I'm afraid this isn't an update, but it is necessary. I received the most important and touching review of my life, but it was left as a guest review, so I can't contact that person in any other way. I felt this needs to be said.

Dear Natara,

You may never read this, but God do I hope you do. I need to thank you for that review because it meant the world to me, and I am so proud of you for being strong despite what you have been through. Today, you made me remember the reasons I love writing and putting my work out there. I love to give people the same escape that I need when I am writing or reading, and to reach them, and it is so important to me that it did in fact do that. It makes me dreams come true, and that is not an exaggeration. You gave me such a rush of confidence today, changed how I think about my work and how people receive it, and that is such a valuable gift. Telling me something so personal was such a strong and beautiful thing to do, and I hope I haven't embarrassed you by mentioning it - I just had to let you know the impact of your words and I couldn't think of another way.

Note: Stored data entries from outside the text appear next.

theorem State.squash_evolves (s : State) (inst) (halves) :
    Evolves [.seg, .me] s (State.squash s inst halves) := by
  unfold State.squash
  repeat' first
    | with_reducible apply Evolves.refl
    | with_reducible apply Evolves.step (g := State.clearHalf_evolves _ _ _)
    | with_reducible apply Evolves.step (P := [.seg, .me]) (g := Evolves.foldl (fun _ _ => ?_) _ _)
    | (intro _)
    | with_reducible apply Evolves.part_same
    | ((with_reducible apply Evolves.part_in); rfl)
    | with_reducible exact And.intro rfl (And.intro rfl rfl)
    | (show _ = _; rfl)
    | with_reducible apply Evolves.ite
    | dsimp only
    | split
    | with_reducible apply Evolves.update

theorem State.finalize_evolves (s : State) (inst) :
    Evolves [.seg] s (State.finalize s inst) := by
  unfold State.finalize
  repeat' first
    | with_reducible apply Evolves.refl
    | with_reducible apply Evolves.step (g := State.setLayer_evolves _ _ _)
    | with_reducible apply Evolves.part_same
    | ((with_reducible apply Evolves.part_in); rfl)
    | with_reducible exact And.intro rfl (And.intro rfl rfl)
    | (show _ = _; rfl)
    | with_reducible apply Evolves.ite
    | dsimp only
    | split
    | with_reducible apply Evolves.update

theorem State.layerRequest_evolves (s : State) (op) (core) (rung) (cycle) (remaining) :
    Evolves [.regs, .free, .out, .heldOut, .tick, .seg, .me, .stl, .host, .hlt, .bel]
      s (State.layerRequest s op core rung cycle remaining) := by
  unfold State.layerRequest
  repeat' first
    | with_reducible apply Evolves.refl
    | with_reducible apply Evolves.step (g := State.request_evolves _ _ _ _)
    | with_reducible apply Evolves.step (g := State.setLayer_evolves _ _ _)
    | with_reducible apply Evolves.step (g := State.squash_evolves _ _ _)
    | with_reducible apply Evolves.step (g := State.finalize_evolves _ _)
    | with_reducible apply Evolves.part_same
    | ((with_reducible apply Evolves.part_in); rfl)
    | with_reducible exact And.intro rfl (And.intro rfl rfl)
    | (show _ = _; rfl)
    | with_reducible apply Evolves.ite
    | dsimp only
    | split
    | with_reducible apply Evolves.update

theorem State.layerTest_evolves (s : State) (x) (cycle) (remaining) :
    Evolves [.regs, .free, .out, .heldOut, .tick, .seg, .me, .stl, .clo, .host, .hlt, .bel]
      s (State.layerTest s x cycle remaining) := by
  unfold State.layerTest
  repeat' first
    | with_reducible apply Evolves.refl
    | with_reducible apply Evolves.step (g := State.contribute_evolves _ _ _ _)
    | with_reducible apply Evolves.step (g := State.suppress_evolves _ _)
    | with_reducible apply Evolves.step (g := State.topCross_evolves _)
    | with_reducible apply Evolves.step (g := State.finalize_evolves _ _)
    | with_reducible apply Evolves.step (g := State.layerRequest_evolves _ _ _ _ _ _)
    | with_reducible apply Evolves.part_same
    | ((with_reducible apply Evolves.part_in); rfl)
    | with_reducible exact And.intro rfl (And.intro rfl rfl)
    | (show _ = _; rfl)
    | with_reducible apply Evolves.ite
    | dsimp only
    | split
    | with_reducible apply Evolves.update

theorem State.freed_evolves (s : State) (time) (remaining) :
    Evolves [.seg] s (State.freed s time remaining).1 := by
  unfold State.freed
  repeat' first
    | with_reducible apply Evolves.refl
    | with_reducible apply Evolves.part_same
    | ((with_reducible apply Evolves.part_in); rfl)
    | with_reducible exact And.intro rfl (And.intro rfl rfl)
    | (show _ = _; rfl)
    | with_reducible apply Evolves.ite
    | dsimp only
    | split
    | with_reducible apply Evolves.update

theorem State.convJob_evolves (s : State) (j) :
    Evolves [.regs, .mem, .free, .out, .heldOut, .tick, .seg, .me, .stl, .hbm, .clo, .host, .hlt, .bel]
      s (State.convJob s j).1 := by
  unfold State.convJob
  repeat' first
    | with_reducible apply Evolves.refl
    | with_reducible apply Evolves.step (g := State.setGen_evolves _ _ _)
    | with_reducible apply Evolves.step (g := State.request_evolves _ _ _ _)
    | with_reducible apply Evolves.step (g := State.topCross_evolves _)
    | with_reducible apply Evolves.step (g := State.countConv_evolves _ _ _)
    | with_reducible apply Evolves.step (g := State.releaseSeg_evolves _ _ _ _)
    | with_reducible apply Evolves.step (g := State.layerTest_evolves _ _ _ _)
    | with_reducible apply Evolves.step (g := State.freed_evolves _ _ _)
    | with_reducible apply Evolves.part_same
    | ((with_reducible apply Evolves.part_in); rfl)
    | with_reducible exact And.intro rfl (And.intro rfl rfl)
    | (show _ = _; rfl)
    | with_reducible apply Evolves.ite
    | dsimp only
    | split
    | with_reducible apply Evolves.update

theorem State.runJobs_evolves (s : State) (n) (js) :
    Evolves [.regs, .mem, .free, .out, .heldOut, .tick, .seg, .me, .stl, .hbm, .clo, .host, .hlt,
        .bel] s (State.runJobs s n js) := by
  induction n generalizing s js with
  | zero => exact Evolves.refl s
  | succ n ih =>
    unfold State.runJobs
    split
    · exact Evolves.refl s
    · exact ((s.convJob_evolves _).widen (Q := [.regs, .mem, .free, .out, .heldOut, .tick, .seg, .me, .stl, .hbm, .clo,
        .host, .hlt, .bel]) rfl).step (ih ..) rfl

theorem State.layerResult_evolves (s : State) (plot) (asked) (cycle) (remaining) :
    Evolves [.regs, .mem, .free, .out, .heldOut, .tick, .seg, .me, .stl, .hbm, .clo, .host, .hlt, .bel]
      s (State.layerResult s plot asked cycle remaining) := by
  unfold State.layerResult
  repeat' first
    | with_reducible apply Evolves.refl
    | with_reducible apply Evolves.step (g := State.finalize_evolves _ _)
    | with_reducible apply Evolves.step (g := State.layerRequest_evolves _ _ _ _ _ _)
    | with_reducible apply Evolves.step (g := State.freed_evolves _ _ _)
    | with_reducible apply Evolves.step (g := State.runJobs_evolves _ _ _)
    | with_reducible apply Evolves.part_same
    | ((with_reducible apply Evolves.part_in); rfl)
    | with_reducible exact And.intro rfl (And.intro rfl rfl)
    | (show _ = _; rfl)
    | with_reducible apply Evolves.ite
    | dsimp only
    | split
    | with_reducible apply Evolves.update

theorem State.fmtClr_evolves (s : State) (same) :
    Evolves [.regs] s (State.fmtClr s same) := by
  unfold State.fmtClr
  repeat' first
    | with_reducible apply Evolves.refl
    | with_reducible apply Evolves.step (g := State.zeroRegs_evolves _ _)
    | with_reducible apply Evolves.step (g := State.sameCycle_evolves _ _)
    | with_reducible apply Evolves.part_same
    | ((with_reducible apply Evolves.part_in); rfl)
    | with_reducible exact And.intro rfl (And.intro rfl rfl)
    | (show _ = _; rfl)
    | with_reducible apply Evolves.ite
    | dsimp only
    | split
    | with_reducible apply Evolves.update

theorem State.qntClr_evolves (s : State) (same) :
    Evolves [.regs] s (State.qntClr s same) := by
  unfold State.qntClr
  repeat' first
    | with_reducible apply Evolves.refl
    | with_reducible apply Evolves.step (g := State.zeroRegs_evolves _ _)
    | with_reducible apply Evolves.step (g := State.sameCycle_evolves _ _)
    | with_reducible apply Evolves.part_same
    | ((with_reducible apply Evolves.part_in); rfl)
    | with_reducible exact And.intro rfl (And.intro rfl rfl)
    | (show _ = _; rfl)
    | with_reducible apply Evolves.ite
    | dsimp only
    | split
    | with_reducible apply Evolves.update

theorem State.qntStatClr_evolves (s : State) (same) :
    Evolves [.regs] s (State.qntStatClr s same) := by
  unfold State.qntStatClr
  repeat' first
    | with_reducible apply Evolves.refl
    | with_reducible apply Evolves.step (g := State.zeroRegs_evolves _ _)
    | with_reducible apply Evolves.step (g := State.sameCycle_evolves _ _)
    | with_reducible apply Evolves.part_same
    | ((with_reducible apply Evolves.part_in); rfl)
    | with_reducible exact And.intro rfl (And.intro rfl rfl)
    | (show _ = _; rfl)
    | with_reducible apply Evolves.ite
    | dsimp only
    | split
    | with_reducible apply Evolves.update

/-! ## Vector -/

theorem State.setMask_evolves (s : State) (core) (k) (m) :
    Evolves [.ve] s (State.setMask s core k m) := by
  unfold State.setMask
  repeat' first
    | with_reducible apply Evolves.refl
    | with_reducible apply Evolves.part_same
    | ((with_reducible apply Evolves.part_in); rfl)
    | with_reducible exact And.intro rfl (And.intro rfl rfl)
    | (show _ = _; rfl)
    | with_reducible apply Evolves.ite
    | dsimp only
    | split
    | with_reducible apply Evolves.update

theorem State.setLanes_evolves (s : State) (core) (n) (ls) :
    Evolves [.ve] s (State.setLanes s core n ls) := by
  unfold State.setLanes
  repeat' first
    | with_reducible apply Evolves.refl
    | with_reducible apply Evolves.step (P := [.ve]) (g := Evolves.foldl (fun _ _ => ?_) _ _)
    | (intro _)
    | with_reducible apply Evolves.part_same
    | ((with_reducible apply Evolves.part_in); rfl)
    | with_reducible exact And.intro rfl (And.intro rfl rfl)
    | (show _ = _; rfl)
    | with_reducible apply Evolves.ite
    | dsimp only
    | split
    | with_reducible apply Evolves.update

theorem State.setElem_evolves (s : State) (f) (core) (n) (i) (raw) :
    Evolves [.ve] s (State.setElem s f core n i raw) := by
  unfold State.setElem
  repeat' first
    | with_reducible apply Evolves.refl
    | with_reducible apply Evolves.step (g := State.setLanes_evolves _ _ _ _)
    | with_reducible apply Evolves.part_same
    | ((with_reducible apply Evolves.part_in); rfl)
    | with_reducible exact And.intro rfl (And.intro rfl rfl)
    | (show _ = _; rfl)
    | with_reducible apply Evolves.ite
    | dsimp only
    | split
    | with_reducible apply Evolves.update

theorem State.writeReg_evolves (s : State) (f) (core) (n) (i) (x1) :
    Evolves [.ve] s (State.writeReg s f core n i x1) := by
  fun_induction State.writeReg s f core n i x1
  all_goals repeat' first
    | with_reducible apply Evolves.refl
    | with_reducible assumption
    | with_reducible apply Evolves.step (g := State.setElem_evolves _ _ _ _ _ _)
    | with_reducible apply Evolves.step (g := by assumption)
    | with_reducible apply Evolves.part_same
    | ((with_reducible apply Evolves.part_in); rfl)
    | with_reducible exact And.intro rfl (And.intro rfl rfl)
    | (show _ = _; rfl)
    | with_reducible apply Evolves.ite
    | dsimp only
    | split
    | with_reducible apply Evolves.update

theorem State.writeBuf_evolves (s : State) (f) (core) (b) (vec) (i) (x1) :
    Evolves [.ve] s (State.writeBuf s f core b vec i x1) := by
  fun_induction State.writeBuf s f core b vec i x1
  all_goals repeat' first
    | with_reducible apply Evolves.refl
    | with_reducible assumption
    | with_reducible apply Evolves.step (P := [.ve]) (g := Evolves.foldl (fun _ _ => ?_) _ _)
    | with_reducible apply Evolves.step (g := by assumption)
    | (intro _)
    | with_reducible apply Evolves.part_same
    | ((with_reducible apply Evolves.part_in); rfl)
    | with_reducible exact And.intro rfl (And.intro rfl rfl)
    | (show _ = _; rfl)
    | with_reducible apply Evolves.ite
    | dsimp only
    | split
    | with_reducible apply Evolves.update

theorem State.writeStream_evolves (s : State) (f) (core) (offset) (i) (x1) :
    Evolves [.regs, .mem, .out, .heldOut, .hbm, .host, .bel] s (State.writeStream s f core offset i x1) := by
  fun_induction State.writeStream s f core offset i x1
  all_goals repeat' first
    | with_reducible apply Evolves.refl
    | with_reducible assumption
    | with_reducible apply Evolves.step (g := State.devWrite_evolves _ _ _ _)
    | with_reducible apply Evolves.step (g := by assumption)
    | with_reducible apply Evolves.part_same
    | ((with_reducible apply Evolves.part_in); rfl)
    | with_reducible exact And.intro rfl (And.intro rfl rfl)
    | (show _ = _; rfl)
    | with_reducible apply Evolves.ite
    | dsimp only
    | split
    | with_reducible apply Evolves.update

theorem State.veFlag_evolves (s : State) (core) (fl) :
    Evolves [.regs] s (State.veFlag s core fl) := by
  unfold State.veFlag
  repeat' first
    | with_reducible apply Evolves.refl
    | with_reducible apply Evolves.step (g := State.orReg_evolves _ _ _)
    | with_reducible apply Evolves.part_same
    | ((with_reducible apply Evolves.part_in); rfl)
    | with_reducible exact And.intro rfl (And.intro rfl rfl)
    | (show _ = _; rfl)
    | with_reducible apply Evolves.ite
    | dsimp only
    | split
    | with_reducible apply Evolves.update

theorem State.writeResult_evolves (s : State) (c) (core) (n) (r) (e) (x) (v) :
    Evolves [.ve] s (State.writeResult s c core n r e x v).1 := by
  unfold State.writeResult
  repeat' first
    | with_reducible apply Evolves.refl
    | with_reducible apply Evolves.step (g := State.setLanes_evolves _ _ _ _)
    | with_reducible apply Evolves.step (g := State.setElem_evolves _ _ _ _ _ _)
    | with_reducible apply Evolves.part_same
    | ((with_reducible apply Evolves.part_in); rfl)
    | with_reducible exact And.intro rfl (And.intro rfl rfl)
    | (show _ = _; rfl)
    | with_reducible apply Evolves.ite
    | dsimp only
    | split
    | with_reducible apply Evolves.update

theorem State.writeResults_evolves (s : State) (c) (core) (n) (r) (e) (v) (l) :
    Evolves [.ve] s (State.writeResults s c core n r e v l).1 := by
  induction l generalizing s e v with
  | nil => exact Evolves.refl s
  | cons x l ih => exact (s.writeResult_evolves c core n r e x v).step (ih ..) rfl

theorem chainAt_evolves (core) (c) (base) (x : ChainRun) (j) :
    Evolves [.regs, .mem, .out, .heldOut, .ve, .hbm, .host, .bel] x.s (chainAt core c base x j).s := by
  unfold chainAt
  dsimp only
  split
  · split
    · exact Evolves.refl _
    · exact (State.writeResults_evolves ..).widen rfl
  · split
    · exact (State.setMask_evolves ..).widen rfl
    · exact (State.writeReg_evolves ..).widen rfl
    · exact (State.writeBuf_evolves ..).widen rfl
    · exact (State.writeStream_evolves ..).widen rfl
    · exact Evolves.refl _
    · exact Evolves.refl _

theorem chainAt_foldl_evolves (core) (c) (base) (x : ChainRun) (l : List Nat) :
    Evolves [.regs, .mem, .out, .heldOut, .ve, .hbm, .host, .bel] x.s (l.foldl (chainAt core c base) x).s := by
  induction l generalizing x with
  | nil => exact Evolves.refl _
  | cons j l ih => exact (chainAt_evolves core c base x j).step (ih _) rfl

Now, this is the really important message. You are so strong. I hope you know that. I can't imagine going through what you have, and please please please don't ever think again that taking your life might be the right answer. I'm glad I was even just a tiny factor in helping to stop that this time. I know it's easy for me to say, I'm just a voice on the other side of the internet and I don't know you or what it's like, but I know there are people who would be devastated to lose you. I'm honestly one of those people. The kind words today meant everything to me, they changed my perspective, and it makes me sad to think that someone who could reach out in that way, and make someone feel so good, might be lost. I am rooting for you from this moment onwards, and I don't want you to give up. It gets better. Sherlock's struggle was just a story, but I know that you can win yours - every day and every night - and it won't be fictional. I want you to be strong, because you irrevocably changed my life today, and there are no words to explain how wonderful you are because of that, and because of everything that you are.

Don't give up. I'm always here if you need me, and if anyone else has read this then I hope they know that to.